Возникла оживленная атмосфера. Те, кто купался, не жаждали выходить из воды и переезжать под другой зонтик, но маленькие и взрослые члены неаполитанского семейства взялись за дело с таким энтузиазмом, что в конце концов почти все едва ли не с охотой уступили им свое место.

Я открыла книгу, но мне не давали читать неприятные смешанные чувства, обострявшие восприятие звуков, цветов, запахов. Эти люди определенно раздражали меня. Я родилась и выросла в похожей среде, мои дяди, двоюродные братья и сестры, мой отец были такими же: они давили на вас своей сердечностью и радушием. Держались церемонно, были не в меру общительны, но любая их просьба звучала словно приказ, слегка смягченный притворным добродушием; если же они считали нужным, то не чурались грубых оскорблений и жестокости. Мать стыдилась плебейской натуры отца и его родственников, хотела отличаться от них и, живя в их мире, пыталась играть роль хорошо одетой благонравной синьоры. Но при первой же ссоре маска с нее слетала и она начинала вести себя ничем не лучше остальных – говорить на том же языке, проявлять такую же жестокость. Я наблюдала за ней с удивлением и разочарованием, обещала себе стать другой, но не такой другой, как она, а другой по-настоящему, и доказать ей, что надо было не пугать нас этими “вы никогда меня больше не увидите”, а или вправду измениться – или вправду не вернуться домой, бросив нас и уйдя навсегда. Как я страдала из-за нее и из-за себя самой, как мне было стыдно, что меня выносила и родила эта вечно недовольная особа! Подобные мысли среди поднявшейся на пляже кутерьмы усилили мое раздражение, поведение этих людей приводило меня в бешенство с легкой примесью тревоги.

Тем временем передвижения почему-то застопорились. Небольшое семейство иностранцев не захотело покидать свой зонтик, и беременной женщине не удалось убедить их, не понимавших ее языка.
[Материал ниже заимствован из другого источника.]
-- ==== Sys2Proof/Laws/TileIns.lean ====
section
/-! SUPPORT. What each operation of Machine/TileIns.lean can change: one lemma for each function on the block or a lane, to be cited in
place of unfolding it. -/

namespace Sys2Proof.Machine

set_option Elab.async false

theorem setRunning_only {l a0 a1 s} :
    Only [] l [.tiles] [] s (setRunning l a0 a1 s) := by
  unfold setRunning
  exact Only.modLane Only.refl (fun _ => LaneOnly.tiles LaneOnly.refl)

theorem runTile_only {ok c f l a0 s} : OnlyNext [] l [.tiles] [] s (runTile ok c f l a0 s) := by
  unfold runTile
  refine OnlyNext.next ?_
  split
  · exact Only.refl
  · exact Only.ite (Only.step Only.refl setRunning_only) Only.refl

theorem captureTake_only {a0 l a1 s} :
    Only [.clk] l [] [] s (captureTake a0 l a1 s) := by
  unfold captureTake
  split
  · exact Only.refl
  · exact Only.ite (Only.clk Only.refl) Only.refl

theorem tileFault_only {l a0 s} :
    Only [] l [.health, .tiles] [] s (tileFault l a0 s) := by
  unfold tileFault
  exact Only.modLane Only.refl (fun _ => LaneOnly.step LaneOnly.refl (LaneOnly.parts (qs := [.health, .tiles])))

theorem tileEccEffect_only {l a0 a1 s} :
    Only [] l [.health, .tiles] [] s (tileEccEffect l a0 a1 s) := by
  unfold tileEccEffect
  exact Only.ite (Only.modLane Only.refl (fun _ => LaneOnly.tiles LaneOnly.refl))
    (Only.step (Only.modLane Only.refl (fun _ => LaneOnly.tiles LaneOnly.refl)) tileFault_only)

end Sys2Proof.Machine
end

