/-- With an active lane CLOSE is its run alone: no recovery. -/
theorem serviceClose_active {s c} (h : (activeLane s).isSome = true) :
    exec (.serviceClose c) s = .next (serviceRun 3 c (closeStatus s c) closeBuffer s) :=
  congrArg Host.Outcome.next (recoverFrom_active (by rwa [activeLane_congr serviceRun_jct]))

/-! ## The statuses -/

theorem openStatus_permitted {s c} {b : Staging} (hr : b.receiving = false) (hb : bufferNamed s c.buffer = false)
    (hl : 256 ≤ c.length.toNat) (hu : c.length.toNat ≤ 67108864) (hn : c.nandOk = true) : openStatus s c b = 0 := by
  have range : ¬(c.length.toNat < 256 ∨ 67108864 < c.length.toNat) := by omega
  simp [openStatus, hr, hb, hn, range]

theorem openStatus_taken {s c} {b : Staging} (h : b.receiving = true ∨ bufferNamed s c.buffer = true) : openStatus s c b = 1 :=
  if_pos (by simpa using h)

theorem dataStatus_crc {s c} {b : Staging} (hb : bufferNamed s c.buffer = false) (hl : 1 ≤ c.length.toNat)
    (hu : c.length.toNat ≤ 65536) (hd : c.data.length = c.length.toNat) (ho : c.offset.toNat + c.length.toNat ≤ b.length)
    (hc : crc32 c.data ≠ c.crc) : dataStatus s c b = 3 := by
  have sized : ¬(c.length.toNat < 1 ∨ 65536 < c.length.toNat ∨ c.data.length ≠ c.length.toNat ∨
      (b.receiving = true ∧ b.length < c.offset.toNat + c.length.toNat)) := by omega
  unfold dataStatus
  dsimp only
  rw [if_neg (by simp [hb]), if_neg sized, if_pos hc]

/-! ## The commands -/

theorem serviceRows_unattached {s c} (h : s.upd.attached = false) :
    Completes (.serviceOpen c) s (fun t => t = s) ∧ Completes (.serviceData c) s (fun t => t = s) ∧
      Completes (.serviceStatus c) s (fun t => t = s) ∧ Completes (.serviceErase c) s (fun t => t = s) :=
  have idle {op status f} : serviceRun op c status f s = s := serviceRun_unserved (portServes_unattached h)
  ⟨.of rfl idle, .of rfl idle, .of rfl idle, .of rfl idle⟩

theorem serviceRows_refused {s c n} (h : portServes s = true) (hn : n ≠ 0) :
    (openStatus s c (s.upd.buf c.buffer) = n → Completes (.serviceOpen c) s fun t =>
      t.upd.answer = some (servicePacket 1 n (s.upd.buf c.buffer).next) ∧ t.upd.buf c.buffer = s.upd.buf c.buffer) ∧
    (dataStatus s c (s.upd.buf c.buffer) = n → Completes (.serviceData c) s fun t =>
      t.upd.answer = some (servicePacket 2 n (s.upd.buf c.buffer).next) ∧ t.upd.buf c.buffer = s.upd.buf c.buffer) ∧
    ((activeLane s).isSome = true → closeStatus s c (s.upd.buf c.buffer) = n → Completes (.serviceClose c) s fun t =>
      t.upd.answer = some (servicePacket 3 n (s.upd.buf c.buffer).next) ∧ t.upd.buf c.buffer = s.upd.buf c.buffer) :=
  ⟨fun st => .of rfl (serviceRun_refused h hn st), fun st => .of rfl (serviceRun_refused h hn st),
    fun ha st => .of (serviceClose_active ha) (serviceRun_refused h hn st)⟩

theorem serviceOpen_erases {s c} (h : portServes s = true) (hr : (s.upd.buf c.buffer).receiving = false)
    (hb : bufferNamed s c.buffer = false) (hl : 256 ≤ c.length.toNat) (hu : c.length.toNat ≤ 67108864) (hn : c.nandOk = true) :
    Completes (.serviceOpen c) s fun t =>
      t.upd.buf c.buffer = { (default : Staging) with receiving := true, length := c.length.toNat } ∧
      t.upd.answer = some (servicePacket 1 0 0) :=
  .of rfl (serviceRun_passes h (openStatus_permitted hr hb hl hu hn) rfl)

theorem serviceData_appends {s c} (h : portServes s = true) (passes : dataStatus s c (s.upd.buf c.buffer) = 0) :
    Completes (.serviceData c) s fun t =>
      (t.upd.buf c.buffer).image = (s.upd.buf c.buffer).image ++ c.data ∧
      (t.upd.buf c.buffer).next = (s.upd.buf c.buffer).next + c.data.length ∧
      t.upd.answer = some (servicePacket 2 0 ((s.upd.buf c.buffer).next + c.data.length)) := by
  obtain ⟨buf, answer⟩ := serviceRun_passes (op := 2) (f := fun b => { b with image := b.image ++ c.data, next := b.next + c.data.length })
    h passes rfl
  exact .of rfl ⟨congrArg Staging.image buf, congrArg Staging.next buf, answer⟩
Следом за ней с ними попытались договориться дети, потом мрачный пожилой мужчина – бесполезно. Затем я заметила, что они заговорили с Джино, а тот посмотрел в мою сторону. Юноша-спасатель и беременная женщина направились ко мне как парламентеры.

Молодой человек смущенно указал на иностранцев – отца, мать и двоих маленьких сыновей. Он сказал, что они немцы, и спросил, не говорю ли я по-немецки, а если да, то не могу ли выступить в роли переводчика, – а женщина, подталкивая его в спину круглым голым животом, который поддерживала одной рукой, добавила на диалекте, что они ее не понимают и что хорошо бы объяснить им, что нужно просто переехать под другой зонтик, только и всего, потому как родственники и друзья хотят сидеть все вместе: у них праздник.

Я холодно кивнула Джино и отправилась на переговоры с немцами, которые оказались голландцами. Чувствуя на себе взгляд Нины, я говорила громко и спокойно. С первых же слов у меня непонятно почему появилось желание продемонстрировать свои знания, так что убеждала я иностранцев, наслаждаясь собственной речью. Глава семьи сразу согласился, воцарилось взаимопонимание, и между голландцами и неаполитанцами возник дух братства. Возвращаясь к себе под зонтик, я намеренно прошла рядом с Ниной и впервые рассмотрела ее вблизи. Она показалась мне не такой красивой, не такой молодой; депиляция в зоне бикини была сделана небрежно, у девочки, которую она держала на руках, глаза покраснели и слезились, а на лбу блестели крупные капли пота, кукла выглядела уродливой и грязной. Я вернулась на свое место, на вид совершенно спокойная, а на самом деле до крайности взвинченная.

Я снова попыталась читать, но безуспешно. Думала не о том, что сказала голландцам, а о тоне, каким говорила с ними. Подозревала, что невольно стала глашатаем этого деспотичного безумия, что перевела на другой язык наглое требование этих плебеев. Я разозлилась на неаполитанцев, на саму себя. Поэтому когда беременная женщина со страдальческой гримасой указала на меня, повернувшись к детям, к мужчинам, к Джино, и тот крикнул: “Синьора, вы ведь тоже согласны перебраться под другой зонтик, да?” – я мрачно, с вызовом ответила: “Мне и здесь хорошо. Извините, но у меня нет ни малейшего желания переезжать”.

Глава 7

Я ушла с пляжа, как обычно, на закате, напряженная, злая. Когда я отказалась пересесть под другой зонтик, беременная женщина принялась настаивать, повысив голос, потом пришел старик и стал увещевать меня, мол, ну что вам стоит, сегодня вы сделаете доброе дело нам, а завтра – мы вам.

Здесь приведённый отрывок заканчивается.